Notes from Friends of Fantômas

Francisco Guerrero writes: I LOVED the old Mexican Fantomas; my mom used to have what probably amounted to at least 90% of all the Fantomas comic books published by Editorial Novaro from the 1960's to the 80's. I grew up reading Fantomas comics and the reason I loved those comics is because Fantomas was both elegant and so cultured. The first round of writers did not only provide an entertaining comic, but also a first-class education in references, quotes and historical lessons (check all those WWII references about Nazi Germany when Fantomas fights the son of Hitler, or even better, all Egyptian gods are there when Fantomas fought Anubis, the Egyptian god of the dead).

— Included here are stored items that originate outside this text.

/-- What is wrong with run `k` of REGION_MAP (R338; 14:R371). -/
def State.badRun (s : State) (b : Nat) (qs : List MapRun) (k : Nat) : List (Bool × Nat) :=
  match qs[k]? with
  | none => []
  | some q =>
    let o := 0x0C + 16 * k
    let earlier := qs.take k
    let need := (((earlier.filter (fun r => r.samePool q)).map MapRun.count).foldl (· + ·) 0) + q.count
    let free := if q.tier = 2 then (if s.dev.flashRo then 0 else s.quotaLeft b) else s.freeIn q.tier q.seat
    [(earlier.any (fun r => decide (r.index < q.index + q.count) && decide (q.index < r.index + r.count)), o),
     (decide (q.count = 0) || decide (262144 < q.index + q.count), o + 4),
     (decide (2 < q.tier) || ((s.box b).rehearsal && q.tier != 1) || decide (free < need), o + 8),
     (decide (q.tier < 2) && !(decide (q.seat < 16) && s.seatServes b q.seat), o + 9), (!q.clean, o + 10), (!q.rest, o + 11)]

/-- REGION_MAP (R338; 07:R162, R163; 12:R300). -/
def cmdRegionMap (b : Nat) (p : List Byte) (s : State) : Ans :=
  let f := fieldAt p
  let x := s.box b
  let n := f 8 4
  if p.length < 0x0C || 1024 < n || n = 0 then (if p.length < 0x0C then badParam noField else badParam 8)
  else needLen p (0x0C + 16 * n) <|
    let qs := mapRuns p
    fields ([(decide (262144 ≤ f 0 4) || (x.region (f 0 4)).isSome, 0),
        (!(decide (f 6 1 < 16) && s.seatServes b (f 6 1)) || (x.freeBlock (f 6 1) 0).isNone, 6), (f 7 1 != 0, 7)]
      ++ (List.range n).flatMap (s.badRun b qs)) <|
    if !s.ownedSlot b (f 4 2) 1 then .no stNotAuth []
    else .go fun s o =>
      match (s.mapRegion b (f 0 4) (f 4 2) (f 6 1)).bind (fun s => qs.foldl (fun (a : Option State) q => a.bind fun s => s.mapTiles b (f 0 4) q) (some s)) with
      | some s => s.endOp b o stOk
      | none => s.endOp b o stBadParam

/-- The tiles of a region that are mapped. -/
def Box.regionTiles (x : Box) (region : Nat) : List (Nat × Tile) :=
  x.tiles.filter (fun (q : Nat × Tile) => regionOf q.1 == region && q.2.st != 0)
/-- Whether a tile is a source of a scene change's layers that are still to be replaced (09:R225). -/
def Box.sceneSource (x : Box) (tile : Nat) : Bool :=
  x.scene.active && x.scene.srcKind == 0 && (x.scene.layers.drop x.scene.done).any (fun y => decide (y.src ≤ tile) && decide (tile < y.src + y.count))

/-- The frames that an entry holds: FRAME, a wing's, and a home kept for a tile that lies with the partner. -/
def Tile.held (t : Tile) : List (Nat × Nat) :=
  (if t.tier < 3 then [(t.tier, t.frame)] else []) ++ (if t.wing && !t.wlost then [(t.wtier, t.wframe)] else [])
    ++ (match t.home with | some h => [h] | none => [])

/-- A region is unmapped: its frames are released, a move in progress is given up, its directory entry cleared (R338;
07:R173). A rotation with no marked region left ends with it (12:R307). -/
def State.unmapRegion (s : State) (b region : Nat) : State :=
  let ts := (s.box b).regionTiles region
  let s := (List.range 16).foldl (fun (s : State) k => match (s.seat k).moving with
    | some m => if m.move.box = b && regionOf m.tile = region then (s.dropDest m).updSeat k fun y => { y with moving := none } else s
    | none => s) s
  let s := ts.foldl (fun s (q : Nat × Tile) => q.2.held.foldl (fun s h => s.release h.1 h.2) s) s
  let s := s.updBox b fun x => { x with tiles := x.tiles.filter (fun (q : Nat × Tile) => regionOf q.1 ≠ region), regions := Tab.set none x.regions region none }
  (if (s.box b).rekey.active then s.rekeyDone b else s).movesDone b

/-- REGION_UNMAP (R338, R330). A region with an understudy of a tile outside it is not unmapped (07:R185, log 50). -/
def cmdRegionUnmap (b : Nat) (p : List Byte) (s : State) : Ans :=
  needLen p 4 <|
    let r := fieldAt p 0 4
    let x := s.box b
    let ts := (x.regionTiles r).map Prod.fst
    if (x.region r).isNone then badParam 0
    else if ts.any x.tagTarget then reject 8 1
    else if ts.any x.sceneSource then reject 8 2
    else if (match x.curtain with | some c => c.runs.any (fun q => decide (q.1 ≤ r) && decide (r < q.1 + q.2)) | none => false) then reject 8 3
    else if x.tiles.any (fun (q : Nat × Tile) => q.2.und && q.2.st != 0 && regionOf q.2.utile == r && regionOf q.1 != r) then badParam 0
    else .go fun s o => (s.unmapRegion b r).endOp b o stOk

/-- TILE_UND (R338; 07:R185). -/
def cmdTileUnd (b : Nat) (p : List Byte) (s : State) : Ans :=
  needLen p 16 <|
    let t := fieldAt p 0 8
    let u := fieldAt p 8 8
    let x := s.box b
    let y := x.tile u
    let clear := u == 2 ^ 64 - 1
    fields [(decide (2 ^ 36 ≤ t) || (x.tile t).st == 0, 0),
        (!clear && (decide (2 ^ 36 ≤ u) || y.st != tsResident || y.tier != 0 || !y.pin), 8)] <|
    .go fun s o => (s.updTile b t fun z => if clear then { z with und := false, utile := 0 } else { z with und := true, utile := u }).endOp b o stOk

/-- TILE_MOVE (R338; 07:R180). A full queue takes no move (log 36). -/
def cmdTileMove (b : Nat) (p : List Byte) (s : State) : Ans :=
  needLen p 15 <|
    let f := fieldAt p
    let x := s.box b
    let m (o : Option Nat) : Move := ⟨b, f 0 8, f 8 4, f 0x0C 1, f 0x0D 1, (f 0x0E 1).testBit 0, (f 0x0E 1).testBit 1, o, false, false⟩
    fields [(decide (2 ^ 36 ≤ f 0 8), 0), (decide (f 8 4 = 0) || decide (65536 < f 8 4) || decide (2 ^ 36 < f 0 8 + f 8 4), 8),
        (decide (2 < f 0x0C 1) || (x.rehearsal && f 0x0C 1 == 2), 0x0C), (!(decide (f 0x0D 1 < 16) && x.seats.getLsbD (f 0x0D 1)), 0x0D),
        (decide (3 < f 0x0E 1), 0x0E)] <|
    match s.queueMove (m none) with
    | none => reject 3 x.st
    | some _ => .go fun s o => match s.queueMove (m (some o)) with
      | some s => s
      | none => s.endOp b o stReject 3 x.st

/-- The GID of a host port: its IPv6 address (R339, R342). -/
def State.portGid (s : State) (port : Nat) : List Byte := s.nvsBytes (2 + 12 * port) 4

/-- XFER_REG (R339; 12:R300): the reply is LQPN in 32 bits, and the GID (log 51). -/
def cmdXferReg (b : Nat) (p : List Byte) (s : State) : Ans :=
  needLen p 0x48 <|
    let f := fieldAt p
    let x := s.box b
    fields [(f 0 2 == 0 || (x.xfer (f 0 2)).isSome, 0), (f 2 1 == 0 || decide (2 < f 2 1), 2), (decide (1 < f 3 1), 3), (f 6 2 != 0, 6),
        (decide (2 ^ 36 ≤ f 8 8), 8), (f 0x10 8 == 0 || decide (2 ^ 40 ≤ f 0x10 8), 0x10), (decide (2 ^ 24 ≤ f 0x24 4), 0x24),
        (decide (2 ^ 24 ≤ f 0x38 4), 0x38), (f 0x3C 4 != 0, 0x3C)] <|
    if !s.ownedSlot b (f 4 2) 2 then .no stNotAuth []
    else if 64 * x.seatList.length ≤ x.xfers.length then reject 3 x.st
    else
      let d := s.draw
      let q := (Config.queuePair d.1).toNat
      let z : Xfer := ⟨f 2 1, f 3 1, f 4 2, f 8 8, f 0x10 8, f 0x18 8, f 0x20 4, f 0x24 4, sliceBytes p 0x28 16, f 0x38 4, f 0x40 8, q⟩
      okSync (d.2.updBox b fun x => { x with xfers := Tab.set none x.xfers (f 0 2) (some z) })
        (leBytes 4 q ++ s.portGid (f 3 1))

/-- XFER_DROP (R339). -/
def cmdXferDrop (b : Nat) (p : List Byte) (s : State) : Ans :=
  needLen p 2 <|
    let id := fieldAt p 0 2
    if ((s.box b).xfer id).isNone then badParam 0
    else if (s.box b).runs.any (fun (r : Run) => r.xid == id) then reject 5 1
    else okSync (s.updBox b fun x => { x with xfers := Tab.set none x.xfers id none })

/-- XFER_RUN (R340): the run begins, or waits for the transfer's present one. -/
def cmdXferRun (b : Nat) (p : List Byte) (s : State) : Ans :=
  needLen p 2 <|
    let id := fieldAt p 0 2
    if ((s.box b).xfer id).isNone then badParam 0
    else .go fun s o => s.askRun b id (.op o)

/-- A registered transfer that reads its object. -/
def Box.reader (x : Box) (id : Nat) : Bool := match x.xfer id with | some q => q.dir == 1 | none => false
/-- A registered transfer that writes its object. -/
def Box.writer (x : Box) (id : Nat) : Bool := match x.xfer id with | some q => q.dir == 2 | none => false
/-- Whether a model was granted to the box (09:R215). -/
def Box.grants (x : Box) (m : Nat) : Bool := decide (m < 64) && x.models.getLsbD m
/-- The highest-numbered EMPTY slot of a box, for a model key (12:R300). -/
def State.topEmpty (s : State) (b : Nat) : Option Nat := ((List.range 1024).reverse).find? (fun k => s.emptySlot b k)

How many robbers do you know that can quote Shakespeare, Plato, Garcia Marquez and Luis Buñuel? The Mexican comic version of Fantomas was an exquisite comic, with plots that were truly engaging and illustrative as well.

I would like to add some information. The first Mexican Fantomas comics were one-issue stories, they were preciously printed in hard covers and high quality paper, there were even 3 different sizes of the Fantomas magazine during the early 70's. In the late 70's, the format started to change into a story contained in about 17 to 20 issues (Fantomas was a weekly, so the magazine had 3 stories per year, more or less). The format went back to one-issue stories by the mid-eighties, right before its demise. Here's a list of "adventures" of the Mexican comic version, I'm sure other admirers can complement my list:

The 12 Labors of Fantomas: Fantomas fights an insane rich Greek weapon salesman à la Hercules: each of Fantomas' 12 labors liberates one of his 12 assistants that were kidnapped by the Greek guy.

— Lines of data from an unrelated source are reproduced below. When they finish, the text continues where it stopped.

-- ==== Sys2Proof/Machine/LoaderPaths.lean ====
section
/-! DEFINITION. The script loader's tracking of every path (06:R134, R135, R137, R147, R397; 03:R396): unit occupancy,
pending writes and reads in flight in script cycles (log 57), plane formats, preemption-free lengths, fixed deadlines
and stand-by segments. -/
namespace Sys2Proof

/-- The registers that operand forms read. -/
def BOp.sregs : BOp → List Nat
  | .reg r => [r.val]
  | .imm _ => []
def VB.sregs : VB → List Nat
  | .scal r => [r.val]
  | .vec _ => []
def VB.vregs : VB → List Nat
  | .vec r => [r.val]
  | .scal _ => []
def VEn.mregs (e : VEn) : List Nat := if e.masked then [e.m.val] else []
def Dl.sregs : Dl → List Nat
  | .reg r => [r.val]
  | .off _ => []

end Sys2Proof

namespace Sys2Proof.Machine

/-- Accesses of one instruction, row by row: row j covers `len` places from `lo + j × stride` of a space, `off` +
j × `step` cycles after issue; for a write that is the cycle from which its result is there. -/
structure RowAcc where
  sp : Nat
  lo : Nat
  len : Nat
  off : Nat
  stride : Nat := 0
  count : Nat := 1
  step : Nat := 0
  deriving DecidableEq, Repr

/-- The spaces: scalar, vector and mask registers, planes (array × 2 + plane), accumulator rows (array × 512 + row),
stage memory at addresses fixed in the script; and, with a base register, stage memory and accumulator rows whose
place is not fixed. -/
def spS : Nat := 0
def spV : Nat := 1
def spM : Nat := 2
def spPlane : Nat := 3
def spAcc : Nat := 4
def spStage : Nat := 5
/-- Stream contexts (R147). -/
def spCtx : Nat := 6
def spStageBase (ba : Nat) : Nat := if ba = 0 then spStage else 64 + ba
def spAccBase (bb : Nat) : Nat := if bb = 0 then spAcc else 128 + bb

/-- What an instruction occupies, reads and writes. Units are numbered: 0 and 1 plane loaders, 2 and 3 row issue, 4
and 5 accumulator write ports, 6 and 7 accumulator read ports, 8 VX, 9 VL, 10 VS (R105, R106, R135). -/
structure Effect where
  units : List (Nat × Nat) := []
  reads : List RowAcc := []
  writes : List RowAcc := []
  deriving DecidableEq, Repr

/-- Register reads at issue. -/
def readsOf (sp : Nat) (rs : List Nat) : List RowAcc := rs.map (fun r => ⟨sp, r, 1, 0, 0, 1, 0⟩)
/-- A register result after a latency. -/
def wr (sp r lat : Nat) : RowAcc := ⟨sp, r, 1, lat, 0, 1, 0⟩
/-- An effect on registers alone. -/
def regs (s v m : List Nat) (w : List RowAcc) : Effect :=
  { reads := readsOf spS s ++ readsOf spV v ++ readsOf spM m, writes := w }

/-- A base register, which S0 cannot be (R132). -/
def baseRegs (bs : List (Fin 32)) : List Nat := (bs.filter (· ≠ 0)).map (·.val)

def scal2 (lat : Nat) (d a : Fin 32) (b : BOp) : Effect := regs (a.val :: b.sregs) [] [] [wr spS d.val lat]
def vec2E (lat : Nat) (e : VEn) (d a : Fin 32) (b : VB) : Effect :=
  regs b.sregs (a.val :: b.vregs) e.mregs [wr spV d.val lat]
def vec1E (lat : Nat) (e : VEn) (d a : Fin 32) : Effect := regs [] [a.val] e.mregs [wr spV d.val lat]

The Son of Hitler: Fantomas fights the son of Hitler, who grows in Paris and tries to take over Europe again. Ironically, he falls in love with Fantomas' black assistant, Libra.

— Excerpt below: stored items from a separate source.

-- ==== Sys2Proof/Machine/SlotScalarRows.lean ====
section
/-! DEFINITION. The commands of the SC slot: each reaches the sequencer of its core (log 6), whose effect is Core.slotEffect
and the issue of its bundle. -/
namespace Sys2Proof.Machine

/-- SLI (06:R395). -/
def execSli (i : Issue) (sd : Fin 32) (imm : W32) (s : State) : Host.Outcome State Fault Refusal :=
  .next (s.submit (.sli i sd imm) i)
/-- SMOV (06:R395). -/
def execSmov (i : Issue) (sd sa : Fin 32) (s : State) : Host.Outcome State Fault Refusal :=
  .next (s.submit (.smov i sd sa) i)
/-- SADD (06:R395). -/
def execSadd (i : Issue) (sd sa : Fin 32) (b : BOp) (s : State) : Host.Outcome State Fault Refusal :=
  .next (s.submit (.sadd i sd sa b) i)
/-- SSUB (06:R395). -/
def execSsub (i : Issue) (sd sa : Fin 32) (b : BOp) (s : State) : Host.Outcome State Fault Refusal :=
  .next (s.submit (.ssub i sd sa b) i)
/-- SAND (06:R395). -/
def execSand (i : Issue) (sd sa : Fin 32) (b : BOp) (s : State) : Host.Outcome State Fault Refusal :=
  .next (s.submit (.sand i sd sa b) i)
/-- SOR (06:R395). -/
def execSor (i : Issue) (sd sa : Fin 32) (b : BOp) (s : State) : Host.Outcome State Fault Refusal :=
  .next (s.submit (.sor i sd sa b) i)
/-- SXOR (06:R395). -/
def execSxor (i : Issue) (sd sa : Fin 32) (b : BOp) (s : State) : Host.Outcome State Fault Refusal :=
  .next (s.submit (.sxor i sd sa b) i)
/-- SSHL (06:R395). -/
def execSshl (i : Issue) (sd sa : Fin 32) (b : BOp) (s : State) : Host.Outcome State Fault Refusal :=
  .next (s.submit (.sshl i sd sa b) i)
/-- SSHR (06:R395). -/
def execSshr (i : Issue) (sd sa : Fin 32) (b : BOp) (s : State) : Host.Outcome State Fault Refusal :=
  .next (s.submit (.sshr i sd sa b) i)
/-- SSRA (06:R395). -/
def execSsra (i : Issue) (sd sa : Fin 32) (b : BOp) (s : State) : Host.Outcome State Fault Refusal :=
  .next (s.submit (.ssra i sd sa b) i)
/-- SCMP (06:R395). -/
def execScmp (i : Issue) (cond : SCond) (sd sa : Fin 32) (b : BOp) (s : State) : Host.Outcome State Fault Refusal :=
  .next (s.submit (.scmp i cond sd sa b) i)
/-- SMUL (06:R395). -/
def execSmul (i : Issue) (sd sa : Fin 32) (b : BOp) (s : State) : Host.Outcome State Fault Refusal :=
  .next (s.submit (.smul i sd sa b) i)
/-- SFADD (06:R395). -/
def execSfadd (i : Issue) (sd sa : Fin 32) (b : BOp) (s : State) : Host.Outcome State Fault Refusal :=
  .next (s.submit (.sfadd i sd sa b) i)
/-- SFSUB (06:R395). -/
def execSfsub (i : Issue) (sd sa : Fin 32) (b : BOp) (s : State) : Host.Outcome State Fault Refusal :=
  .next (s.submit (.sfsub i sd sa b) i)
/-- SFMUL (06:R395). -/
def execSfmul (i : Issue) (sd sa : Fin 32) (b : BOp) (s : State) : Host.Outcome State Fault Refusal :=
  .next (s.submit (.sfmul i sd sa b) i)
/-- SFFMA (06:R395). -/
def execSffma (i : Issue) (sd sa : Fin 32) (b : BOp) (s : State) : Host.Outcome State Fault Refusal :=
  .next (s.submit (.sffma i sd sa b) i)
/-- SFMIN (06:R395). -/
def execSfmin (i : Issue) (sd sa : Fin 32) (b : BOp) (s : State) : Host.Outcome State Fault Refusal :=
  .next (s.submit (.sfmin i sd sa b) i)
/-- SFMAX (06:R395). -/
def execSfmax (i : Issue) (sd sa : Fin 32) (b : BOp) (s : State) : Host.Outcome State Fault Refusal :=
  .next (s.submit (.sfmax i sd sa b) i)
/-- SLD (06:R133, R395). -/
def execSld (i : Issue) (sd sa : Fin 32) (imm : W32) (s : State) : Host.Outcome State Fault Refusal :=
  .next (s.submit (.sld i sd sa imm) i)
/-- SST (06:R133, R395). -/
def execSst (i : Issue) (sd sa : Fin 32) (imm : W32) (s : State) : Host.Outcome State Fault Refusal :=
  .next (s.submit (.sst i sd sa imm) i)
/-- SCYC (06:R395). -/
def execScyc (i : Issue) (sd : Fin 32) (s : State) : Host.Outcome State Fault Refusal :=
  .next (s.submit (.scyc i sd) i)

end Sys2Proof.Machine
end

The Scorpion Sect: Fantomas fights a group of "devil worshippers" trying to take control of France.

Fantomas vs. Papa Mango: Fantomas fights an African voodoo priest trying to take over by killing and replacing French government figures with his own people.

Fantomas in the XXV Century: Fantomas, Professor Semo and the robot are held as heroes of the future. The story goes that after a great war, Fantomas and Semo managed to re-populate the world. He also fights some alien invaders.

Fantomas vs ?????: I remember Fantomas fighting an old Aztec warlord, who controlled Mexico with the help of a few rich families.

The Akhenaton Medallion: Fantomas finds evidence of Akhenaton, the Egyptian ruler whose existence was attempted to be erased from history. However, he has to fight Anubis in the land of the dead.

Those are just some of the adventures I remember. There are also single issues with one story per issue.

The newer Fantomas from Editorial Vid is not only vastly inferior, is just a cheapened version of the Mexican Fantomas of the 60's and 70's. Less plot and culture, more miniskirts and dumbed-down action. I don't think the publication has stopped, but I may be mistaken since I haven't been to Mexico in about two years.

Many thanks for the synopses of these wonderful-sounding Fantomas adventures. Unfortunately it does appear that Editorial Vid has ceased publication of the new Fantomas comic. However, Fantomas has seemed to be finished off more than a few times in the history of his various incarnations, and I'm sure that he will reappear in a new guise before too long.

You've also cleared up something that was puzzling to me: some fans of the Fantomas comic book reported that it featured a single story per issue, while others said that the stories could be spread over fifteen or twenty issues. As it turns out, at different times in its publication history the comic was issued in both formats. Thanks again for writing!